Peki Colin'in söyledikleri ne kadar mantıklıydı? Seth'in sevecen kabilesindeki tek mantıklı, gerçek görüşlü insan oydu belki de. Yine de bunun beni nasıl etkilediği ortadaydı. Onun düşüncelerinin Seth'e nasıl da zarar verdiği ortadaydı. Bundan bahsettiğimiz zaman, sesindeki sakin tınının kaybolması, Colin'e ve onun düşüncelerine olan tahammül sınırlarını zorladığını gösteriyordu. 'Rahatsız oluyorum, Bree,' demişti Seth uykuya dalmadan önce. 'Beynine Colin ile ilgili bir anının ya da onun düşüncelerinin ufak bir parçasının bile girmesi kendimi huzursuz hissetmeme neden oluyor.'

Bunu söylerken sesi yuvarlanıyor gibi belirsiz çıkmıştı ve söyledikten kısa bir süre sonra uykuya dalmıştı. Bu dikkate almam gereken bir uyarıydı sadece ancak beynimde sönmüş bir ampulün yeniden yanmaya başladığı hissine kapılmıştım. Sanki bu zamana kadar hep orada olmasına rağmen ben farkına varmamıştım. Belki de ilk defa, bir insanı gerçekten düşünüyordum. Önceleri bunu bu kadar yoğun hissetmemiştim çünkü hayatımda hiçbir sorun yoktu. Başkalarını düşünmemi gerektirecek bir tehlike altında değildim ve sonucunun insanları etkileyeceği büyük bir hataya düşmediğim için başkalarının güvenliğinden sorumlu gibi hissetmemiştim. Ama Seth bunu söylediğinde gerçekten onu dinledim ve hemen o saniyede bir karara vardım.
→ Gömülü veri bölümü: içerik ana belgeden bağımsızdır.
/-! PW_PGSEL: Table PW-6. -/
def PW_PGSEL.PG : Field := ⟨0xb000, 0, 2, .rw, 0x0⟩
def PW_PGSEL : Reg := ⟨0xb000, 1, 0x0, 1, 0x0, .req, [PW_PGSEL.PG]⟩
/-! PW_WCSEL: Table PW-6. -/
def PW_WCSEL.WC : Field := ⟨0xb004, 0, 5, .rw, 0x0⟩
def PW_WCSEL : Reg := ⟨0xb004, 1, 0x0, 1, 0x0, .req, [PW_WCSEL.WC]⟩
/-! PW_WCOUT: Table PW-6. -/
def PW_WCOUT.OUT : Field := ⟨0xb008, 0, 32, .ro, 0xfffffff0⟩
def PW_WCOUT : Reg := ⟨0xb008, 1, 0x0, 1, 0x0, .one, [PW_WCOUT.OUT]⟩
/-! PW_PGCFG: Table PW-7. -/
def PW_PGCFG.PERIOD : Field := ⟨0xb100, 0, 11, .vw, 0x0⟩
def PW_PGCFG.BLANK : Field := ⟨0xb100, 11, 5, .vw, 0x0⟩
def PW_PGCFG.DMAX : Field := ⟨0xb100, 16, 7, .vw, 0x0⟩
def PW_PGCFG.EN : Field := ⟨0xb100, 24, 1, .vw, 0x0⟩
def PW_PGCFG : Reg := ⟨0xb100, 1, 0x0, 1, 0x0, .pg, [PW_PGCFG.PERIOD, PW_PGCFG.BLANK, PW_PGCFG.DMAX, PW_PGCFG.EN]⟩
/-! PW_PGRAMP: Table PW-7. -/
def PW_PGRAMP.SLOPE : Field := ⟨0xb104, 0, 12, .vw, 0x0⟩
def PW_PGRAMP : Reg := ⟨0xb104, 1, 0x0, 1, 0x0, .pg, [PW_PGRAMP.SLOPE]⟩
/-! PW_PGLOOP: Table PW-8. -/
def PW_PGLOOP.KP : Field := ⟨0xb108, 0, 8, .vw, 0x0⟩
def PW_PGLOOP.KI : Field := ⟨0xb108, 8, 8, .vw, 0x0⟩
def PW_PGLOOP.ILIM : Field := ⟨0xb108, 16, 12, .vw, 0x0⟩
def PW_PGLOOP : Reg := ⟨0xb108, 1, 0x0, 1, 0x0, .pg, [PW_PGLOOP.KP, PW_PGLOOP.KI, PW_PGLOOP.ILIM]⟩
/-! PW_PGSET: Table PW-8. -/
def PW_PGSET.SETPT : Field := ⟨0xb10c, 0, 16, .vw, 0x0⟩
def PW_PGSET.ACT : Field := ⟨0xb10c, 16, 16, .ro, 0x0⟩
def PW_PGSET : Reg := ⟨0xb10c, 1, 0x0, 1, 0x0, .pg, [PW_PGSET.SETPT, PW_PGSET.ACT]⟩
/-! PW_PGST: Table PW-8. -/
def PW_PGST.STATE : Field := ⟨0xb110, 0, 3, .ro, 0x0⟩
def PW_PGST.LIMP : Field := ⟨0xb110, 16, 16, .ro, 0x0⟩
def PW_PGST : Reg := ⟨0xb110, 1, 0x0, 1, 0x0, .pg, [PW_PGST.STATE, PW_PGST.LIMP]⟩
/-! PW_WCCFG: Table PW-9. -/
def PW_WCCFG.TLO : Field := ⟨0xb180, 0, 12, .vw, 0x0⟩
def PW_WCCFG.THI : Field := ⟨0xb180, 16, 12, .vw, 0x0⟩
def PW_WCCFG : Reg := ⟨0xb180, 1, 0x0, 1, 0x0, .wc, [PW_WCCFG.TLO, PW_WCCFG.THI]⟩
/-! PW_WCFILT: Table PW-9. -/
def PW_WCFILT.FILT : Field := ⟨0xb184, 0, 10, .vw, 0x0⟩
def PW_WCFILT.HYST : Field := ⟨0xb184, 16, 8, .vw, 0x0⟩
def PW_WCFILT : Reg := ⟨0xb184, 1, 0x0, 1, 0x0, .wc, [PW_WCFILT.FILT, PW_WCFILT.HYST]⟩
/-! PW_WCST: Table PW-9. -/
def PW_WCST.STATE : Field := ⟨0xb188, 0, 2, .ro, 0x3⟩
def PW_WCST.LOWN : Field := ⟨0xb188, 8, 8, .ro, 0x0⟩
def PW_WCST.HIGHN : Field := ⟨0xb188, 16, 8, .ro, 0x0⟩
def PW_WCST : Reg := ⟨0xb188, 1, 0x0, 1, 0x0, .wc, [PW_WCST.STATE, PW_WCST.LOWN, PW_WCST.HIGHN]⟩
/-! PW_VOSTATUS: Table VO-4. -/
def PW_VOSTATUS.CFGERR : Field := ⟨0xb800, 0, 1, .w1c, 0x0⟩
def PW_VOSTATUS.TOKREJ : Field := ⟨0xb800, 1, 1, .w1c, 0x0⟩
def PW_VOSTATUS.LAPSE : Field := ⟨0xb800, 2, 1, .w1c, 0x0⟩
def PW_VOSTATUS.OVER : Field := ⟨0xb800, 3, 1, .w1c, 0x0⟩
def PW_VOSTATUS.UNDER : Field := ⟨0xb800, 4, 1, .w1c, 0x0⟩
def PW_VOSTATUS.LEAK : Field := ⟨0xb800, 5, 1, .w1c, 0x0⟩
def PW_VOSTATUS.COPY : Field := ⟨0xb800, 6, 1, .w1c, 0x0⟩
def PW_VOSTATUS : Reg := ⟨0xb800, 1, 0x0, 1, 0x0, .one, [PW_VOSTATUS.CFGERR, PW_VOSTATUS.TOKREJ, PW_VOSTATUS.LAPSE, PW_VOSTATUS.OVER, PW_VOSTATUS.UNDER, PW_VOSTATUS.LEAK, PW_VOSTATUS.COPY]⟩
/-! PW_VOCHAL: Table VO-4. -/
def PW_VOCHAL.CHAL : Field := ⟨0xb804, 0, 8, .ro, 0x1⟩
def PW_VOCHAL.CYC : Field := ⟨0xb804, 16, 16, .ro, 0x0⟩
def PW_VOCHAL : Reg := ⟨0xb804, 1, 0x0, 1, 0x0, .one, [PW_VOCHAL.CHAL, PW_VOCHAL.CYC]⟩
/-! PW_VOTOKEN: Table VO-4. -/
def PW_VOTOKEN.CYC : Field := ⟨0xb808, 0, 16, .wovw, 0x0⟩
def PW_VOTOKEN.OUT : Field := ⟨0xb808, 16, 4, .wovw, 0x0⟩
def PW_VOTOKEN.CHK : Field := ⟨0xb808, 20, 8, .wovw, 0x0⟩
def PW_VOTOKEN : Reg := ⟨0xb808, 1, 0x0, 1, 0x0, .one, [PW_VOTOKEN.CYC, PW_VOTOKEN.OUT, PW_VOTOKEN.CHK]⟩
/-! PW_VODEM: Table VO-5. -/
def PW_VODEM.DEM : Field := ⟨0xb80c, 0, 16, .vw, 0x0⟩
def PW_VODEM : Reg := ⟨0xb80c, 1, 0x0, 1, 0x0, .one, [PW_VODEM.DEM]⟩
/-! PW_VOSTAGE: Table VO-5. -/
def PW_VOSTAGE.STAGE : Field := ⟨0xb810, 0, 16, .vw, 0x0⟩
def PW_VOSTAGE : Reg := ⟨0xb810, 1, 0x0, 1, 0x0, .one, [PW_VOSTAGE.STAGE]⟩
/-! PW_VORUN: Table VO-5. -/
def PW_VORUN.RUN : Field := ⟨0xb814, 0, 16, .ro, 0x0⟩
def PW_VORUN.LIVE : Field := ⟨0xb814, 16, 16, .ro, 0x0⟩
def PW_VORUN : Reg := ⟨0xb814, 1, 0x0, 1, 0x0, .one, [PW_VORUN.RUN, PW_VORUN.LIVE]⟩
/-! PW_VOFAULT: Table VO-5. -/
def PW_VOFAULT.FLT : Field := ⟨0xb818, 0, 16, .w1cvw, 0x0⟩
def PW_VOFAULT : Reg := ⟨0xb818, 1, 0x0, 1, 0x0, .one, [PW_VOFAULT.FLT]⟩
/-! PW_VOCFG: Table VO-6. -/
def PW_VOCFG.FREQ : Field := ⟨0xb840, 0, 7, .vw, 0x0⟩
def PW_VOCFG.ILO : Field := ⟨0xb840, 8, 8, .vw, 0x0⟩
def PW_VOCFG.IHI : Field := ⟨0xb840, 16, 8, .vw, 0x0⟩
def PW_VOCFG.FAILN : Field := ⟨0xb840, 24, 4, .vw, 0x0⟩
def PW_VOCFG : Reg := ⟨0xb840, 16, 0x4, 1, 0x0, .one, [PW_VOCFG.FREQ, PW_VOCFG.ILO, PW_VOCFG.IHI, PW_VOCFG.FAILN]⟩
/-! PW_VOST: Table VO-6. -/
def PW_VOST.STATE : Field := ⟨0xb880, 0, 3, .ro, 0x0⟩
def PW_VOST.CAUSE : Field := ⟨0xb880, 4, 3, .ro, 0x0⟩
def PW_VOST.LASTI : Field := ⟨0xb880, 8, 2, .ro, 0x0⟩
def PW_VOST.TOKREJN : Field := ⟨0xb880, 10, 6, .ro, 0x0⟩
def PW_VOST.TOKCYC : Field := ⟨0xb880, 16, 16, .ro, 0x0⟩
def PW_VOST : Reg := ⟨0xb880, 16, 0x4, 1, 0x0, .one, [PW_VOST.STATE, PW_VOST.CAUSE, PW_VOST.LASTI, PW_VOST.TOKREJN, PW_VOST.TOKCYC]⟩
/-- The registers of page 0xb000 (Table AR-7). -/
def pageB : List Reg := [PW_PGSEL, PW_WCSEL, PW_WCOUT, PW_PGCFG, PW_PGRAMP, PW_PGLOOP, PW_PGSET, PW_PGST, PW_WCCFG, PW_WCFILT, PW_WCST, PW_VOSTATUS, PW_VOCHAL, PW_VOTOKEN, PW_VODEM, PW_VOSTAGE, PW_VORUN, PW_VOFAULT, PW_VOCFG, PW_VOST]

/-! PW_CTRL: Table PW-10. -/
def PW_CTRL.DIPCLR : Field := ⟨0xc000, 0, 8, .vw, 0x0⟩
def PW_CTRL.CSLEW : Field := ⟨0xc000, 8, 8, .vw, 0x0⟩
def PW_CTRL : Reg := ⟨0xc000, 1, 0x0, 1, 0x0, .one, [PW_CTRL.DIPCLR, PW_CTRL.CSLEW]⟩
/-! PW_STATUS: Table PW-10. -/
def PW_STATUS.CFGERR : Field := ⟨0xc004, 0, 1, .w1c, 0x0⟩
def PW_STATUS.DIPW : Field := ⟨0xc004, 1, 1, .w1c, 0x0⟩
def PW_STATUS.DIPEND : Field := ⟨0xc004, 2, 1, .w1c, 0x0⟩
def PW_STATUS.EXCFLT : Field := ⟨0xc004, 3, 1, .w1c, 0x0⟩
def PW_STATUS.PGFLT : Field := ⟨0xc004, 4, 1, .w1c, 0x0⟩
def PW_STATUS.THERM : Field := ⟨0xc004, 5, 1, .w1c, 0x0⟩
def PW_STATUS.SRCCHG : Field := ⟨0xc004, 6, 1, .w1c, 0x0⟩
def PW_STATUS.GPCHG : Field := ⟨0xc004, 7, 1, .w1c, 0x0⟩
def PW_STATUS.WARN : Field := ⟨0xc004, 16, 1, .ro, 0x0⟩
def PW_STATUS.EXCOK : Field := ⟨0xc004, 17, 1, .ro, 0x0⟩
def PW_STATUS : Reg := ⟨0xc004, 1, 0x0, 1, 0x0, .one, [PW_STATUS.CFGERR, PW_STATUS.DIPW, PW_STATUS.DIPEND, PW_STATUS.EXCFLT, PW_STATUS.PGFLT, PW_STATUS.THERM, PW_STATUS.SRCCHG, PW_STATUS.GPCHG, PW_STATUS.WARN, PW_STATUS.EXCOK]⟩
/-! PW_SRC: Table PW-11. -/
def PW_SRC.F0 : Field := ⟨0xc008, 0, 1, .ro, 0x0⟩
def PW_SRC.F1 : Field := ⟨0xc008, 1, 1, .ro, 0x0⟩
def PW_SRC.AUX : Field := ⟨0xc008, 2, 1, .ro, 0x0⟩
def PW_SRC.F0CLS : Field := ⟨0xc008, 4, 4, .ro, 0x0⟩
def PW_SRC.F1CLS : Field := ⟨0xc008, 8, 4, .ro, 0x0⟩
def PW_SRC : Reg := ⟨0xc008, 1, 0x0, 1, 0x0, .one, [PW_SRC.F0, PW_SRC.F1, PW_SRC.AUX, PW_SRC.F0CLS, PW_SRC.F1CLS]⟩
/-! PW_DIP: Table PW-11. -/
def PW_DIP.DIPN : Field := ⟨0xc00c, 0, 16, .ro, 0x0⟩
def PW_DIP.LASTD : Field := ⟨0xc00c, 16, 16, .ro, 0x0⟩
def PW_DIP : Reg := ⟨0xc00c, 1, 0x0, 1, 0x0, .one, [PW_DIP.DIPN, PW_DIP.LASTD]⟩
/-! PW_DIPTIME: Table PW-11. -/
def PW_DIPTIME.TIME : Field := ⟨0xc010, 0, 32, .ro, 0x0⟩
def PW_DIPTIME : Reg := ⟨0xc010, 1, 0x0, 1, 0x0, .one, [PW_DIPTIME.TIME]⟩
/-! PW_CYCLE: Table PW-12. -/
def PW_CYCLE.KEY : Field := ⟨0xc014, 0, 16, .wo, 0x0⟩
def PW_CYCLE : Reg := ⟨0xc014, 1, 0x0, 1, 0x0, .one, [PW_CYCLE.KEY]⟩
/-- The registers of page 0xc000 (Table AR-7). -/
def pageC : List Reg := [PW_CTRL, PW_STATUS, PW_SRC, PW_DIP, PW_DIPTIME, PW_CYCLE]

/-! AG_CTRL: Table AG-8. -/
def AG_CTRL.TMARG : Field := ⟨0xd000, 0, 8, .vw, 0x0⟩
def AG_CTRL.MAINTM : Field := ⟨0xd000, 8, 8, .vw, 0x0⟩
def AG_CTRL.TRIMT : Field := ⟨0xd000, 16, 8, .vw, 0x0⟩
def AG_CTRL : Reg := ⟨0xd000, 1, 0x0, 1, 0x0, .one, [AG_CTRL.TMARG, AG_CTRL.MAINTM, AG_CTRL.TRIMT]⟩
/-! AG_STATUS: Table AG-9. -/
def AG_STATUS.CFGERR : Field := ⟨0xd004, 0, 1, .w1c, 0x0⟩
def AG_STATUS.LOWRATE : Field := ⟨0xd004, 1, 1, .w1c, 0x0⟩
def AG_STATUS.MONFLT : Field := ⟨0xd004, 2, 1, .w1c, 0x0⟩
def AG_STATUS.CEIL : Field := ⟨0xd004, 3, 1, .w1c, 0x0⟩
def AG_STATUS.MAINTSET : Field := ⟨0xd004, 4, 1, .w1c, 0x0⟩
def AG_STATUS.ENGRET : Field := ⟨0xd004, 5, 1, .w1c, 0x0⟩
def AG_STATUS.LOGERR : Field := ⟨0xd004, 6, 1, .w1c, 0x0⟩
def AG_STATUS.MAINT : Field := ⟨0xd004, 16, 1, .ro, 0x0⟩
def AG_STATUS.LRENG : Field := ⟨0xd004, 24, 8, .ro, 0x0⟩
def AG_STATUS : Reg := ⟨0xd004, 1, 0x0, 1, 0x0, .one, [AG_STATUS.CFGERR, AG_STATUS.LOWRATE, AG_STATUS.MONFLT, AG_STATUS.CEIL, AG_STATUS.MAINTSET, AG_STATUS.ENGRET, AG_STATUS.LOGERR, AG_STATUS.MAINT, AG_STATUS.LRENG]⟩
/-! AG_HOURS: Table AG-10. -/
def AG_HOURS.HOURS : Field := ⟨0xd008, 0, 24, .rw, 0x0⟩
def AG_HOURS : Reg := ⟨0xd008, 1, 0x0, 1, 0x0, .one, [AG_HOURS.HOURS]⟩
/-! AG_PLAN: Table AG-10. -/
def AG_PLAN.LIFE : Field := ⟨0xd00c, 0, 16, .rw, 0xffff⟩
def AG_PLAN.WMON : Field := ⟨0xd00c, 16, 6, .rw, 0x0⟩
def AG_PLAN.MAINT : Field := ⟨0xd00c, 22, 1, .rw, 0x0⟩
def AG_PLAN.CEIL : Field := ⟨0xd00c, 23, 1, .rw, 0x0⟩
def AG_PLAN.VALID : Field := ⟨0xd00c, 24, 1, .rw, 0x0⟩
def AG_PLAN : Reg := ⟨0xd00c, 1, 0x0, 1, 0x0, .one, [AG_PLAN.LIFE, AG_PLAN.WMON, AG_PLAN.MAINT, AG_PLAN.CEIL, AG_PLAN.VALID]⟩
/-! AG_ENGRET: Table AG-11. -/
def AG_ENGRET.ENG : Field := ⟨0xd010, 0, 3, .wovw, 0x0⟩
def AG_ENGRET : Reg := ⟨0xd010, 1, 0x0, 1, 0x0, .one, [AG_ENGRET.ENG]⟩
/-! AG_WORST: Table AG-11. -/
def AG_WORST.MARGIN : Field := ⟨0xd014, 0, 16, .ro, 0x0⟩
def AG_WORST.MON : Field := ⟨0xd014, 16, 6, .ro, 0x0⟩
def AG_WORST : Reg := ⟨0xd014, 1, 0x0, 1, 0x0, .one, [AG_WORST.MARGIN, AG_WORST.MON]⟩
/-! AG_RATE: Table AG-12. -/
def AG_RATE.RATE : Field := ⟨0xd020, 0, 20, .ro, 0x0⟩
def AG_RATE.LOAD : Field := ⟨0xd020, 20, 8, .ro, 0x0⟩
def AG_RATE : Reg := ⟨0xd020, 8, 0x4, 1, 0x0, .one, [AG_RATE.RATE, AG_RATE.LOAD]⟩
/-! AG_MON: Table AG-12. -/
def AG_MON.READING : Field := ⟨0xd100, 0, 32, .ro, 0x0⟩
def AG_MON : Reg := ⟨0xd100, 48, 0x4, 1, 0x0, .one, [AG_MON.READING]⟩
/-- The registers of page 0xd000 (Table AR-7). -/
def pageD : List Reg := [AG_CTRL, AG_STATUS, AG_HOURS, AG_PLAN, AG_ENGRET, AG_WORST, AG_RATE, AG_MON]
Colin'in düşüncelerine ihtiyacım yoktu. Onlara neden gereksiz bir ilgi duyuyordum ki? Colin'in söyledikleri ne kadar mantıklı olursa olsun, beynimi bunlarla yormak amaçsız bir antrenmandan farksızdı. Benim için, bizim için sonucun değişmeyeceğini biliyordum zaten. Benim Colin'in düşüncelerine olan takıntım. Seth bunu görüyordu ve endişeleniyordu. Mantıklı olanın peşinde koşmam onu korkutuyordu çünkü kendi durumunun mantıklı hiçbir açıklaması olmadığının farkındaydı.